2,300-Year-Old Bark Shield Showcases a Previously Unknown Iron Age Technology

By George Dvorsky on at

A one-of-a-kind bark shield dating back to the Iron Age has been unearthed in England. Archaeologists have never seen anything like it, describing the artefact as “lost technology”.

The bark shield was discovered four years ago in what was once a livestock watering hole, according to a release issued by the University of York. Normally, items made from organic materials, such as bark, don’t preserve well, but in this case, the moist, soggy conditions prevented the shield from degrading. The bark shield is the only one of its kind ever found in Europe, according to a University of Leicester release.

The artefact, called the Enderby shield, was discovered by archaeologists from the University of Leicester Archaeological Service at the Everards Meadows site in 2015, which is south of Leicester. This area once hosted a vibrant Iron Age farming community. The bark shield, which was made from either alder, willow, poplar, hazel or spindle tree, was radiocarbon dated to between 395 and 255 BCE, according to the University of Leicester. The outer layer of bark formed the inside of the shield.

ULAS archaeologist Adam Clapton recording the shield when it was still in the ground. Image: ULAS

Archaeologists have previously documented the use of bark to manufacture other objects, but this is the first time the material has been seen in an Iron Age weapon. This discovery is consequently changing our conceptions of the materials and techniques used to create defensive weapons thousands of years ago.

“This truly astonishing and unparalleled artefact has given us an insight into prehistoric technology that we could never have guessed at,” University of York archaeologist Michael Bamforth, who headed the analysis of the shield, said in the university’s press release. “Although we know that bark has many uses, including making boxes and containers, it doesn’t survive well in the archaeological record.”

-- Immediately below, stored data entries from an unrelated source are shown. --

/-- The port's own state after a Hard Reset: contracts and counters of the protocol go, roles as at attach in a swap; a cable whose
VCONN failed stays one without an e-marker until the detach (R243, R256, R265, R266). -/
def hardState (u : Usb) : Usb :=
  let back := inSwap u
  let src := if back then u.origSource else u.source
  { u with contract := {}, next := {}, ask := .none, askGone := false, reqSlot := none, waitDue := false, later := .none, epr := false,
           cable := if u.vconnBad then 1 else 0, swapOwn := false, vconnWait := false, bist := false,
           discTries := 0, sop := {}, sopP := {}, txBusy := none, txTries := 0, startDue := false, sinkTxOk := true,
           hrCount := u.hrCount + 1, source := src, dfp := if back then u.origSource else u.dfp,
           vconnSrc := if back then u.origVconn else u.vconnSrc, tc := if src then .attSrc else .attSnk }

/-- Sent, received, and then the causes, as the event counts them (log 19). -/
def hardCode (sent : Bool) (cause : Nat) : List Byte :=
  [Config.eventCode 0x0606 (if sent then 0 else 1), Config.eventCode 0x0606 (cause + 2)]

/-- R265: a Hard Reset sent or received by an attached port. -/
def hardReset (p : Fin 4) (sent : Bool) (cause : Nat) (s : State) : State :=
  let u := s.usb[p]
  if !attached u.tc then s
  else
    let wasSink := !u.source && u.path ≠ .absent
    let s1 := onUsb p (fun u => { hardState u with
      cHrSent := if sent then u.cHrSent.bump else u.cHrSent, cHrRecv := if sent then u.cHrRecv else u.cHrRecv.bump,
      hrAsked := sent }) s
    let s2 := if sent then pushRing 15 (pdEntry p 1 0 0 s.tb 0 [] 0) s1 else s1
    let s3 := pushEvent 0x0606 (byte p.val :: hardCode sent cause) s2
    let s4 := usbSat p 1 (sent && u.cHrSent.hits) (usbSat p 2 (!sent && u.cHrRecv.hits) s3)
    let s5 := if wasSink && !u.handover then plannedWithdraw p s4 else s4
    if 3 ≤ s5.usb[p].hrCount then errorRecovery p 1 s5
    else if s5.usb[p].source then
      drainVbus p .hrSource (onUsb p (fun u => { u with vconnOn := false }) s5)
    else
      let s6 := if u.source then haltChan (chanOfUsb p) s5 else s5
      onUsb p (fun x => { x with seq := .hrSink, vconnOn := x.vconnOn && !u.source, path := if u.source then .qualifying else x.path }) s6

/-! ### The sink's contract (R247 to R252) -/

/-- I_IN_MAX of the implicit contract by the Rp level, mA (R252). -/
def implicitCurrent (v : Fin 3) : Q := if v = 2 then 2700 else if v = 1 then 1350 else 450

/-- Contract floor: 0.90 × the contract voltage. -/
def sinkRef (u : Usb) : Q := 9 / 10 * u.contract.mv

/-- Implicit contract currents carry their own limit; explicit ones 0.97 × the operating current (R248, R252). -/
def sinkLimit (u : Usb) : Q := if u.contract.kind = .implicit then u.contract.ma else 97 / 100 * u.contract.ma

/-- I_CL of R154 with the sink's limit, θ applied (R318). -/
def sinkClampOf (s : State) (p : Fin 4) : Q :=
  let u := s.usb[p]
  let vr := s.ride.meas.mean
  if vr = 0 then 0 else s.chan[chanOfUsb p].theta * (u.kCorr * mwOf (sinkLimit u) u.vbus.mean * 1000 / vr)

/-- Ramping of a sink: the channel starts towards the contract's reference from the measured VBUS (R248). -/
def sinkRamp (p : Fin 4) (vbus : Q) (s : State) : State :=
  let c := chanOfUsb p
  let s1 := onUsb p (fun u => { u with path := .ramping, kCorr := 1 }) s
  let s2 := onChan c (fun h => { h with refOut := vbus, ramp := 0, rampTime := (usbKey s1 0x62C p : Q) }) (beginChan c s1)
  usbClamp p (sinkClampOf s2 p) (setRef c (sinkRef s2.usb[p]) (sourceSlew s2) s2)

/-- The current of pSnkStdby, 2.5 W, at the Ride, mA (R249). -/
def standbyClamp (s : State) : Q := if s.ride.meas.mean = 0 then 0 else 2500 * 1000 / s.ride.meas.mean

/-- A sink that sinks moves to a contract of another voltage: V_IN_REF slews from where it stands and the clamp ramps up from the one
of pSnkStdby, by R248's slew and ramp time. -/
def sinkMove (p : Fin 4) (s : State) : State :=
  let c := chanOfUsb p
  let goal := sinkClampOf s p
  let part := if goal ≤ standbyClamp s then 1 else standbyClamp s / goal
  let s1 := onChan c (fun h => { h with ramp := part, rampTime := (usbKey s 0x62C p : Q) }) (onUsb p (fun u => { u with path := .ramping }) s)
  usbClamp p goal (setRef c (sinkRef s1.usb[p]) (sourceSlew s1) s1)

/-- A port that qualifies may ramp in: a contract, no hand-over, VDRV above its threshold and check 3 of R151 kept (R248). A port that
breaks check 3 stays in Qualifying until its next contract (log 123). -/
def mayRamp (s : State) (p : Fin 4) : Bool :=
  let u := s.usb[p]
  u.path = .qualifying && u.tc = .attSnk && !u.source && u.contract.kind ≠ .none && u.next.kind = .none && !u.handover &&
  u.seq = .none && s.clk.vdrvOk && !u.qualBad

/-- A contract in force: an explicit one ends a run of Hard Resets; its event where it differs from the one before (R268; log 123). -/
def putContract (p : Fin 4) (k : Contract) (s : State) : State :=
  let old := s.usb[p].contract
  let s1 := onUsb p (fun u =>
    { u with contract := k, next := {}, ask := .none, hrCount := (if k.kind = .implicit then u.hrCount else 0), capWait := 0 }) s
  if old.kind = k.kind && old.pos = k.pos && old.mv = k.mv && old.ma = k.ma then s1 else contractEvent p s1

/-- EPR mode is entered after the first explicit SPR contract (R249). -/
def eprWanted (s : State) (p : Fin 4) : Bool :=
  let u := s.usb[p]
  !u.epr && !u.pd20 && 20000 < vSnkMax s p && 100000 < pSnkMax s p && (u.partner.headD 0).getLsbD 23 && (u.contract.kind = .fixed || u.contract.kind = .pps)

An experimental archaeologist reconstructing the bark shield. Image: Mike Bamforth

The bark shield measured 67 centimetres (26.3 inches) long and 37 centimetres (14.5 inches) wide when it was still in the ground, according to the University of Leicester. The manufacturer of the shield used wooden laths – thin, flat strips of wood used to form a base – to stiffen the structure. The shield also featured an edging rim made of wood, and a woven stud at the centre, called a boss, to protect the shield’s wooden handle.

“This is a lost technology,” Matt Beamish, the lead archaeologist from the University of Leicester Archaeological Service, told the Guardian. “It has not been seen before as far as we are aware, but presumably it is a technique that was used in many ways for making bark items,” he said.

Analysis showed that the shield was once coloured in red and decorated with a chequerboard pattern. The shield was “severely damaged” before it ended up in the watering hole, as noted in the University of York release. This damage was likely caused by spear tips, but the researchers aren’t entirely sure.

“The first time I saw the shield I was absolutely awed by it: the complex structure, the careful decorations, and the beautiful boss,” Rachel Crellin, a professor at the University of Leicester who assessed the shield, in the University of York statement.

The finished experimental bark shield. Image: ULAS

Initially, the archaeologists figured the thin bark shield was too flimsy and impractical for use as a defensive weapon, and that it might have instead served a ceremonial purpose. To assess its functionality, the researchers engaged in some experimental archaeology. Using materials sourced from the area where the shield was found and a simple tool kit, they reconstructed the shield from scratch. This exercise offered important insights into how the shield was created – and possibly how the design may have inspired the more sophisticated metal shields that followed.

“The shape of the finished items is fascinating, with differential shrinkage of the wood components causing the shields to curve as they dried. When viewed from the front the rectangular shields appear ‘waisted’ or hour-glass shaped,” according to the University of Leicester. “This may be of some significance, as some metal shields from the period, such as the Battersea Shield in the British Museum, are similar and may be copying the design.”

Tests of the experimental shield showed that it was light, but durable.

“It was only through experimentation that we realised it could be tough enough to protect against blows from metal weapons,” according to Bamforth. “Although a bark shield is not as strong as one made from wood or metal, it would be much lighter allowing the user much more freedom of movement.”

The University of Leicester has donated the shield to the British Museum, and it is scheduled to go on display in 2020.